[Stored data]
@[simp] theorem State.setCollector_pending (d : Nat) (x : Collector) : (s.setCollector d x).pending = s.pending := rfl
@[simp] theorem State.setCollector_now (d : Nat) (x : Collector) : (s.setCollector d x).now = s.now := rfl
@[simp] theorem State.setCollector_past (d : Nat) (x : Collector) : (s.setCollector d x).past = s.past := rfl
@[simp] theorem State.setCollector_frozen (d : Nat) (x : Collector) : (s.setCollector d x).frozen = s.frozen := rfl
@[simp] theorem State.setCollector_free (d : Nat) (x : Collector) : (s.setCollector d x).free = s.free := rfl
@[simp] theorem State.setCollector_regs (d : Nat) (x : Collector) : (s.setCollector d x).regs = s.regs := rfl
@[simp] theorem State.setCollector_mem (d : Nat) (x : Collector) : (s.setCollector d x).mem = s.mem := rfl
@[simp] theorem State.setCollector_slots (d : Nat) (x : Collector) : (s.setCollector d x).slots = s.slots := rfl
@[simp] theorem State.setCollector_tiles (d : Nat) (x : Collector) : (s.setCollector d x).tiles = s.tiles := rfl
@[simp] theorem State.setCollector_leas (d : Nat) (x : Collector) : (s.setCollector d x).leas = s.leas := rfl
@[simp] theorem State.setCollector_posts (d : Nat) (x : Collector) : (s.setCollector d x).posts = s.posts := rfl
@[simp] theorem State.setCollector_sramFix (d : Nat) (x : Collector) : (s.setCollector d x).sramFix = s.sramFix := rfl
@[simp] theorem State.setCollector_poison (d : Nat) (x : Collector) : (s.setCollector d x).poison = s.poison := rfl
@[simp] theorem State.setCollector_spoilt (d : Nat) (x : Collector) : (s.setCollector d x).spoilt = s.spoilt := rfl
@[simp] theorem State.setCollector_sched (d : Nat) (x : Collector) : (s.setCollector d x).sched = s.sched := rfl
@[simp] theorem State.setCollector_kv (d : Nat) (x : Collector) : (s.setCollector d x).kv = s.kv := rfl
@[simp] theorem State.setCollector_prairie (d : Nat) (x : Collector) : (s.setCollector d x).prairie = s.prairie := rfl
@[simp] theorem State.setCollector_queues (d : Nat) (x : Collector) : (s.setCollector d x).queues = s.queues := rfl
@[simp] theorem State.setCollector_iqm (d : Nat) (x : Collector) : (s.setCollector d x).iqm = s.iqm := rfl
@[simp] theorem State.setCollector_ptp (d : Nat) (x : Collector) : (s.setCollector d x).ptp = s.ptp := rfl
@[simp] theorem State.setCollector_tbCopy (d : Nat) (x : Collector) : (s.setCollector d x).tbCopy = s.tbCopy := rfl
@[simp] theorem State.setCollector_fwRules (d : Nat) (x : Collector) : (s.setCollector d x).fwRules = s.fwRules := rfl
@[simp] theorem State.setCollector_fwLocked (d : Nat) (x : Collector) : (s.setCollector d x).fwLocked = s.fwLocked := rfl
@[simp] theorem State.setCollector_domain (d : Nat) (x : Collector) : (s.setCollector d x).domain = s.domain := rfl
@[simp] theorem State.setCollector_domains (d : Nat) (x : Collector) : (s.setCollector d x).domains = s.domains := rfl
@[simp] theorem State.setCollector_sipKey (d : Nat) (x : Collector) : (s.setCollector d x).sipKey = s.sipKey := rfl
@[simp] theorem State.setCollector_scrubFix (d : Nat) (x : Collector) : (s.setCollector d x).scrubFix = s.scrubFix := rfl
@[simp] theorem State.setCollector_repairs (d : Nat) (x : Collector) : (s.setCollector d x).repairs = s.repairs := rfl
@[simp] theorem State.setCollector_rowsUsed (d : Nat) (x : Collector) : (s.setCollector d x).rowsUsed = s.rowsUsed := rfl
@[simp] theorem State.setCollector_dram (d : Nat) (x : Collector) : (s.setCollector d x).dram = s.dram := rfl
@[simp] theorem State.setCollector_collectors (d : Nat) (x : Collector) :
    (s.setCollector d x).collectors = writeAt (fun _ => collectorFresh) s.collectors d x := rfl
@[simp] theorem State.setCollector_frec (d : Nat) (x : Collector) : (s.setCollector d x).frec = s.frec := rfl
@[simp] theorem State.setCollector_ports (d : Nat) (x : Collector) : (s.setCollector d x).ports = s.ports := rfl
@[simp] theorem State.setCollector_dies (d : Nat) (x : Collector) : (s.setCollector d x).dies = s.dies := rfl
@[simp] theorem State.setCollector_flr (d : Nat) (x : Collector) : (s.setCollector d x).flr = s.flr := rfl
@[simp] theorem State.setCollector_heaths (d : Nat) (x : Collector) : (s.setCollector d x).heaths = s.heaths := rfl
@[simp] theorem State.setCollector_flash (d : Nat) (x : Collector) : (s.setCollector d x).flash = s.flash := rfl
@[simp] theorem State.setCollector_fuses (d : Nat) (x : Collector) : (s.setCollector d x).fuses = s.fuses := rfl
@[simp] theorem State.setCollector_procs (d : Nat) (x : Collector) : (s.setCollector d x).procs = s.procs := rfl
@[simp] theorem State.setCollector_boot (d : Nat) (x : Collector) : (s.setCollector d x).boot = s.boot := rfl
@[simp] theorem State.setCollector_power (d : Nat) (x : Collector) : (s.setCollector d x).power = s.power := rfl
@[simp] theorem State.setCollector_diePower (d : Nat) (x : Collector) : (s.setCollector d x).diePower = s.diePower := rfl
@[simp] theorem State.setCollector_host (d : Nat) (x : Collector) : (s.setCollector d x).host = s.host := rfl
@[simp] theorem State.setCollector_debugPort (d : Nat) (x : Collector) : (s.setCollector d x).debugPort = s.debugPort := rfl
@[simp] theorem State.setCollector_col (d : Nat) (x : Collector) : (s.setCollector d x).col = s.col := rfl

==

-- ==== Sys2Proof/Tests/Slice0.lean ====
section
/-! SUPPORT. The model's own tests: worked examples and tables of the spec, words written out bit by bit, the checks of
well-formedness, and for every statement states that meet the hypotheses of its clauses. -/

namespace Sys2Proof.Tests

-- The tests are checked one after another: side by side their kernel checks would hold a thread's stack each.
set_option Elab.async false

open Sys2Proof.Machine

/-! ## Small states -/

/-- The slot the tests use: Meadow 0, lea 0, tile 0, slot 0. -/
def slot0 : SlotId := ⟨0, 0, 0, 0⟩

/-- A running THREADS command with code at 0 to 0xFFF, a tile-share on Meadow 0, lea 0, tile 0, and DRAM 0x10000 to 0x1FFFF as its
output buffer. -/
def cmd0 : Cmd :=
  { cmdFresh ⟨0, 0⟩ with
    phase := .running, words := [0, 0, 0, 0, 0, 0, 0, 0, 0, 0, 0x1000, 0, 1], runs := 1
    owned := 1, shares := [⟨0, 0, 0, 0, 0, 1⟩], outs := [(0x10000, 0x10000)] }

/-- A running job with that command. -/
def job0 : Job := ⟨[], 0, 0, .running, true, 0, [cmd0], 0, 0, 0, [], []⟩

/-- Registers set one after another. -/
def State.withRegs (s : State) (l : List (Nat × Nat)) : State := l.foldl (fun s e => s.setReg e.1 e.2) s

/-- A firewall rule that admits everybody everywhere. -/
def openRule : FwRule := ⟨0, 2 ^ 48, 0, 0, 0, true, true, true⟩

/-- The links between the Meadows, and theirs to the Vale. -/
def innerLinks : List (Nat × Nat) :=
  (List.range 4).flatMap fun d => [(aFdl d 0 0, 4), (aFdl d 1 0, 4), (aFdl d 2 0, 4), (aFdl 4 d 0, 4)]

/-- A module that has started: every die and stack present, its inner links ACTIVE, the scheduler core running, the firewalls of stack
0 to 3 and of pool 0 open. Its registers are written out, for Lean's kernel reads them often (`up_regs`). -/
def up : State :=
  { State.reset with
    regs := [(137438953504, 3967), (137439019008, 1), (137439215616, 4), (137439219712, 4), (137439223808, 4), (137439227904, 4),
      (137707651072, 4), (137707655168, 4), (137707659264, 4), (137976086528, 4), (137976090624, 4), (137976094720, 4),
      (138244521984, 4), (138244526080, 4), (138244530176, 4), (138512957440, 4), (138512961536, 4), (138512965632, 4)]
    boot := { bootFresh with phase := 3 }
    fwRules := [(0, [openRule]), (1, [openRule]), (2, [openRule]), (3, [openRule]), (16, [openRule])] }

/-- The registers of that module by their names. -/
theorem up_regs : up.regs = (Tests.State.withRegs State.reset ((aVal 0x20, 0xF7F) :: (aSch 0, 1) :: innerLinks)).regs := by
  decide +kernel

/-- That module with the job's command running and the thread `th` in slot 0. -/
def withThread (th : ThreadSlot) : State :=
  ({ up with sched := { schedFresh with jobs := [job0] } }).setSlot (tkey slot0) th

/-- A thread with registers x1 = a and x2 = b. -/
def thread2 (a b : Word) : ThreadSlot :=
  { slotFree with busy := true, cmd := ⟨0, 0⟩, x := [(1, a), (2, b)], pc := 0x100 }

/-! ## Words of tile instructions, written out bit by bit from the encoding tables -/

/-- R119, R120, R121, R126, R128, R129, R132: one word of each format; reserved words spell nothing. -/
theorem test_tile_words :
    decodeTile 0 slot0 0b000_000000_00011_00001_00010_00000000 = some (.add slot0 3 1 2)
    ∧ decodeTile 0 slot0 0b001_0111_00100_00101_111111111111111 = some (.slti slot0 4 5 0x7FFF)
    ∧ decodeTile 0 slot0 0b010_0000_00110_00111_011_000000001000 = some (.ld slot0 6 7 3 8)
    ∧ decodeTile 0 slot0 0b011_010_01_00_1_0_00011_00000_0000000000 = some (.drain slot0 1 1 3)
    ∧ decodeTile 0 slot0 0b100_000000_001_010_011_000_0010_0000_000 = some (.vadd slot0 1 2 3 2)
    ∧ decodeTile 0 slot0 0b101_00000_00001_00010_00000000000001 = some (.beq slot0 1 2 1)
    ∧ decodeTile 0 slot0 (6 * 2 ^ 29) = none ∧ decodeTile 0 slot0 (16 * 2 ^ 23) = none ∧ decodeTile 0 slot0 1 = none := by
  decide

Instructions for the task »
Set down again, word for word, the stretch of records from the line with "s.diePower := rfl" to the line with "s.host := rfl", both of those lines included.

Answer space »
@[simp] theorem State.setCollector_diePower (d : Nat) (x : Collector) : (s.setCollector d x).diePower = s.diePower := rfl
@[simp] theorem State.setCollector_host (d : Nat) (x : Collector) : (s.setCollector d x).host = s.host := rfl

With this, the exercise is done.